- _Work item_:
Take the listing below and print exactly the lines starting at the line containing "bandTaxes s.itb.rates b.lines, b.mixed, used.any" and ending at the line containing "def releaseLanes (s", both ends included, and no others.

━━━ Records for the task

-- ==== Sys2Proof/Machine/TillOps.lean ====
section
/-! DEFINITION. The Till Service Unit's own operations: sessions and their settling, the lane messages it sends, baskets, the records
it asks the journal for, and the cutover hold (03). -/

namespace Sys2Proof.Machine

/-- The lanes, in order. -/
def lanes : List Nat := (List.range 64).map (· + 1)

/-- A lane's roster entry. -/
def State.roster (lane : Nat) (s : State) : RosterEntry := tget s.tsu.roster (lane - 1) RosterEntry.cold

/-- A lane's session. -/
def State.session (lane : Nat) (s : State) : Session := tget s.tsu.sessions (lane - 1) Session.cold

/-- A lane's basket. -/
def State.basket (lane : Nat) (s : State) : Basket := tget s.tsu.baskets (lane - 1) Basket.cold

/-- A lane's session replaced. -/
def State.setSession (lane : Nat) (x : Session) (s : State) : State :=
  { s with tsu := { s.tsu with sessions := tset s.tsu.sessions (lane - 1) x } }

/-- A lane's basket replaced. -/
def State.setBasket (lane : Nat) (b : Basket) (s : State) : State :=
  { s with tsu := { s.tsu with baskets := tset s.tsu.baskets (lane - 1) b } }

/-- The present states (section 3.3). -/
def SessionState.isPresent : SessionState → Bool
  | .absent => false
  | .lost => false
  | _ => true

/-- The settled state (R44). -/
def settled (lockout hold basketOpen : Bool) : SessionState :=
  if lockout then .lockedOut else if hold then .held else if basketOpen then .inBasket else .ready

/-- A present session settles; one in ABSENT or LOST does not (R44). -/
def settle (lane : Nat) (s : State) : State :=
  let x := s.session lane
  if x.state.isPresent then s.setSession lane { x with state := settled x.lockout s.tsu.hold (s.basket lane).isOpen } else s

/-- Every present session settles. -/
def settleAll (s : State) : State := lanes.foldl (fun s l => settle l s) s

/-- Baskets OPEN across all lanes (R59, R61). -/
def TillService.openCount (t : TillService) : Nat := (t.baskets.toList.filter (·.isOpen)).length

/-- A frame waits for the till port (R126). -/
def sendLane (station : HwAddr) (ms : List LaneMessage) (s : State) : State :=
  { s with tsu := { s.tsu with outbox := s.tsu.outbox ++ [⟨station, ms⟩] } }

/-- The basket summary of a WELCOME (R45). -/
def Basket.summary (b : Basket) : Option BasketSummary :=
  if b.isOpen then some ⟨b.sequence, b.lines.length, runningTotal b.lines⟩ else none

/-- A basket closed: NONE, its lines and flags cleared, its sequence kept (R49). -/
def Basket.closed (b : Basket) : Basket :=
  { b with isOpen := false, lines := [], mixed := false, abandonDue := false, dueCause := none, retryAt := none }

/-- A basket given back to its till: a due abandon is no longer due (R45, R56). -/
def Basket.restored (b : Basket) : Basket := { b with abandonDue := false, dueCause := none, retryAt := none }

/-- A session enters LOST (R47). -/
def enterLost (lane : Nat) (reason : LostReason) (s : State) : State :=
  let x := s.session lane
  State.report (.tillLost lane x.tillId reason (s.basket lane).isOpen)
    (s.setSession lane { x with
      state := .lost, lostSince := some s.now, lostReason := some reason, lostAt := s.elapsed, nextPoll := none, polled := false, heard := false })

/-- A session enters ABSENT at the end of its reconnect window (R47). DESIGN CHOICE, log 50. -/
def Session.gone (x : Session) : Session :=
  { x with state := .absent, station := none, service := false, seenOwed := false, lostSince := none, lostReason := none }

/-! ### What the journal is asked for -/

/-- The header of a VOID or ABANDON record (R55, R56, R67). -/
def basketHeader (lane : Nat) (tillId : Option Text) (s : State) : BasketHeader :=
  let b := s.basket lane
  ⟨lane, tillId, b.sequence, b.epoch, b.openTime, s.now, b.mixed⟩

/-- The SALE record of a close (R54, R66). -/
def saleRecord (lane : Nat) (tender : Tender) (s : State) : JournalContent :=
  let b := s.basket lane
  let used := b.lines.filter fun l => !l.voided
  .sale ⟨lane, (s.session lane).tillId, b.sequence, b.epoch, b.openTime, s.now, tender, basketTotal b.lines,
      bandTaxes s.itb.rates b.lines, b.mixed, used.any (·.labelLag), used.any fun l => l.used == .openPrice⟩
    b.lines (groupDiscounts b.lines)

/-- The hold order's effect on the lanes (R61). -/
def holdLanes (s : State) : State := settleAll { s with tsu := { s.tsu with hold := true } }

/-- The release order (R62): open baskets marked MIXED_EPOCH; and where the hold is in force, it is cleared and present sessions settle. -/
def releaseLanes (s : State) : State :=
  let marked := s.tsu.baskets.map fun b => if b.isOpen then { b with mixed := true } else b
  let held := s.tsu.hold
  let s := { s with tsu := { s.tsu with baskets := marked, hold := false } }
  if held then settleAll s else s

end Sys2Proof.Machine
end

━━━━━━

- _Solution for this problem_:
      bandTaxes s.itb.rates b.lines, b.mixed, used.any (·.labelLag), used.any fun l => l.used == .openPrice⟩
    b.lines (groupDiscounts b.lines)

/-- The hold order's effect on the lanes (R61). -/
def holdLanes (s : State) : State := settleAll { s with tsu := { s.tsu with hold := true } }

/-- The release order (R62): open baskets marked MIXED_EPOCH; and where the hold is in force, it is cleared and present sessions settle. -/
def releaseLanes (s : State) : State :=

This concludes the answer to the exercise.